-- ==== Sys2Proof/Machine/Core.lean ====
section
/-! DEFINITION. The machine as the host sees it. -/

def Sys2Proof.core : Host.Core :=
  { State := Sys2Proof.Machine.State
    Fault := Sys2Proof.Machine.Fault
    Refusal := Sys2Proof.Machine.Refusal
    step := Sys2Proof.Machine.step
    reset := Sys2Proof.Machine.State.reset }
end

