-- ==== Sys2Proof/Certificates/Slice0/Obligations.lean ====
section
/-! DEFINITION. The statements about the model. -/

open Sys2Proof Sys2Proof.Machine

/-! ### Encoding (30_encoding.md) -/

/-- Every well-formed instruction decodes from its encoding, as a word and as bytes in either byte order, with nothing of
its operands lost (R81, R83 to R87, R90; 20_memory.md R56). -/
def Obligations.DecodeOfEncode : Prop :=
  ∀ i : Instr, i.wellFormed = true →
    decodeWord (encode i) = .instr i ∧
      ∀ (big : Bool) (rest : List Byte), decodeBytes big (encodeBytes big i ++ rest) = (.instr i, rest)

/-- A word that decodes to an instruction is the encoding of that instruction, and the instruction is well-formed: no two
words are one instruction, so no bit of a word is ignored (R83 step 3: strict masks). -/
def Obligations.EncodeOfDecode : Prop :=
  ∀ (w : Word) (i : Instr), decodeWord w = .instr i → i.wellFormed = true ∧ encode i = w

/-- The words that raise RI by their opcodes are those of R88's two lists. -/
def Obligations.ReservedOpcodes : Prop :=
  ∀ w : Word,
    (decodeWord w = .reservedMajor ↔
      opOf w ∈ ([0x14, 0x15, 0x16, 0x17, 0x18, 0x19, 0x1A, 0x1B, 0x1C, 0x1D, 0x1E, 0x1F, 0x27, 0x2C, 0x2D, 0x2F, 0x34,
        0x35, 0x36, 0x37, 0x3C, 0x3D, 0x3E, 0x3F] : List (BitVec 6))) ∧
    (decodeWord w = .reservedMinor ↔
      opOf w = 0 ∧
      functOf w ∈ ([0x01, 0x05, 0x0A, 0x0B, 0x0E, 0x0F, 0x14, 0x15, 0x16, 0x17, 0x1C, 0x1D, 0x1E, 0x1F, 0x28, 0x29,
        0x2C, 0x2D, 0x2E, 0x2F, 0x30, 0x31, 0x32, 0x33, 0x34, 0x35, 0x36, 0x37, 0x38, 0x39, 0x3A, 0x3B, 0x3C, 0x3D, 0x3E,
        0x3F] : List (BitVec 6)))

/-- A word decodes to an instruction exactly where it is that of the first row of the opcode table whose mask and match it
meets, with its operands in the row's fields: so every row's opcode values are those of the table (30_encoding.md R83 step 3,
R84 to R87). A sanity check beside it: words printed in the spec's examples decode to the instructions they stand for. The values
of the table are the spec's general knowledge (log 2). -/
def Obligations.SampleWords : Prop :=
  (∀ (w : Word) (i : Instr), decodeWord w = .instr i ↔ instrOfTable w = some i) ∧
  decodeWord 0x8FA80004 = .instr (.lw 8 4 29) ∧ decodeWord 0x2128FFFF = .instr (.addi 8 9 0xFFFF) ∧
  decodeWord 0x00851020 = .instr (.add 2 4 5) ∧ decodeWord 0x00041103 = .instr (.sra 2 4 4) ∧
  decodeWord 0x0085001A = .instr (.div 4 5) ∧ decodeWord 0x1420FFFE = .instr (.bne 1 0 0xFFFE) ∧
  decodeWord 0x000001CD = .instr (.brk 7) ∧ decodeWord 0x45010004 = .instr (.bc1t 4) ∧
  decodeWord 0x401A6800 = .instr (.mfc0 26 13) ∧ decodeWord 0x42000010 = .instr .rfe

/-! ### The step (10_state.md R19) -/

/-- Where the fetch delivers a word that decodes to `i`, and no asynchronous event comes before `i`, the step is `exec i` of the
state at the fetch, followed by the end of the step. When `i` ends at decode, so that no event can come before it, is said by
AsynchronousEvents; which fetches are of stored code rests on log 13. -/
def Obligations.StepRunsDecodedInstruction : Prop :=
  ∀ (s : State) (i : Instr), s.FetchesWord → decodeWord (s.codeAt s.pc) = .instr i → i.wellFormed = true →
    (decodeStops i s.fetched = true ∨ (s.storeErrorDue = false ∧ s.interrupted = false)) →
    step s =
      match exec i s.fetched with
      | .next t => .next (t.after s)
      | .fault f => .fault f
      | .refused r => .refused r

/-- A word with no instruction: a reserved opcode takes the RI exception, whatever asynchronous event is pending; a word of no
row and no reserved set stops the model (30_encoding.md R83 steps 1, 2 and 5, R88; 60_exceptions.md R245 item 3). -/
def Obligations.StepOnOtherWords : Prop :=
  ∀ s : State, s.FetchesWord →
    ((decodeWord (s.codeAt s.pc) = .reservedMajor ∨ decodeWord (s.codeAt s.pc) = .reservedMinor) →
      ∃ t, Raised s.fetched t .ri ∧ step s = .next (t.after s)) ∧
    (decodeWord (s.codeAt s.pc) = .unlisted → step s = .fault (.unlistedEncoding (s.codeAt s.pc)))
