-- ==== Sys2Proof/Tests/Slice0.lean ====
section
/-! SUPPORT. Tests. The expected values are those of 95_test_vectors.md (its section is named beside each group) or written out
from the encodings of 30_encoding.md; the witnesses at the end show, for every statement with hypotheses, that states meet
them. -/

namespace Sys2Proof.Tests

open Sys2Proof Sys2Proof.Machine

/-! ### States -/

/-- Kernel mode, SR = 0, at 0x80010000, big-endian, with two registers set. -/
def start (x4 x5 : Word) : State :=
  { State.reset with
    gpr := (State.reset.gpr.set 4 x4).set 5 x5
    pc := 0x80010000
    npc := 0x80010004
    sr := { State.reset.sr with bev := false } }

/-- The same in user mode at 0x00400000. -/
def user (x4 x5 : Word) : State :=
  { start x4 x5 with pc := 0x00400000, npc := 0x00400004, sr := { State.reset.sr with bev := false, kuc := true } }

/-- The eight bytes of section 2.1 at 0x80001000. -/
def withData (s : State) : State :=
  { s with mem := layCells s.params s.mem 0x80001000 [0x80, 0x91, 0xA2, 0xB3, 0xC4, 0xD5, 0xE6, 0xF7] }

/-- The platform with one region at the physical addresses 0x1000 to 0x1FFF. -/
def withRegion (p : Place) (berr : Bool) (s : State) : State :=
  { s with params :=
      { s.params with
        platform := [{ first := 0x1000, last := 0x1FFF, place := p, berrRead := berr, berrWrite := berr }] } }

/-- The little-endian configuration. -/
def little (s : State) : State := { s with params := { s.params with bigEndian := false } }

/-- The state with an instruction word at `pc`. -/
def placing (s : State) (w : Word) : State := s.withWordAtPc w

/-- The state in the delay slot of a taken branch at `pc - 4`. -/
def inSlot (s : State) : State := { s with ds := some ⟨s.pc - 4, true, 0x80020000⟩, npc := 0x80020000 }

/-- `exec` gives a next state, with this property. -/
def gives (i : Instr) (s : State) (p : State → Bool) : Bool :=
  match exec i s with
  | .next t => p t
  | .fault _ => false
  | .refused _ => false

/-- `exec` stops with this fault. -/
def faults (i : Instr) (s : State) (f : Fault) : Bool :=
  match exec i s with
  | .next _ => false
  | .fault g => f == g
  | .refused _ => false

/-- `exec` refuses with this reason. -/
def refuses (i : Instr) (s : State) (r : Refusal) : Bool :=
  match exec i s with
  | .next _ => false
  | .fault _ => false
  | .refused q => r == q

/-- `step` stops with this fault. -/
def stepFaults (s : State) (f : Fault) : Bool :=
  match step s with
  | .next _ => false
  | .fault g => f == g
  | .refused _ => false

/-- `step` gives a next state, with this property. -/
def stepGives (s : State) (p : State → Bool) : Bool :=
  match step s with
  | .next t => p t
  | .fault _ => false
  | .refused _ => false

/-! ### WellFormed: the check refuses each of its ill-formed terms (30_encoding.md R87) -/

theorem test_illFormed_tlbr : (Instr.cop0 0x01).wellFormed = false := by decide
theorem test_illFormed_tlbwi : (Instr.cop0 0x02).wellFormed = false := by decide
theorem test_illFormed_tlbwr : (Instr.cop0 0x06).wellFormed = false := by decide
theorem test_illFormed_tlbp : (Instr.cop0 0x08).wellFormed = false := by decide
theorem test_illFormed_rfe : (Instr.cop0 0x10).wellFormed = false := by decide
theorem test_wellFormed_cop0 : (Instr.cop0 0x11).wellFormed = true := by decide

WORK ORDER: Since only the total is wanted, work out how many lines of the data above contain "values" and state it alone.

TASK ANSWER: 3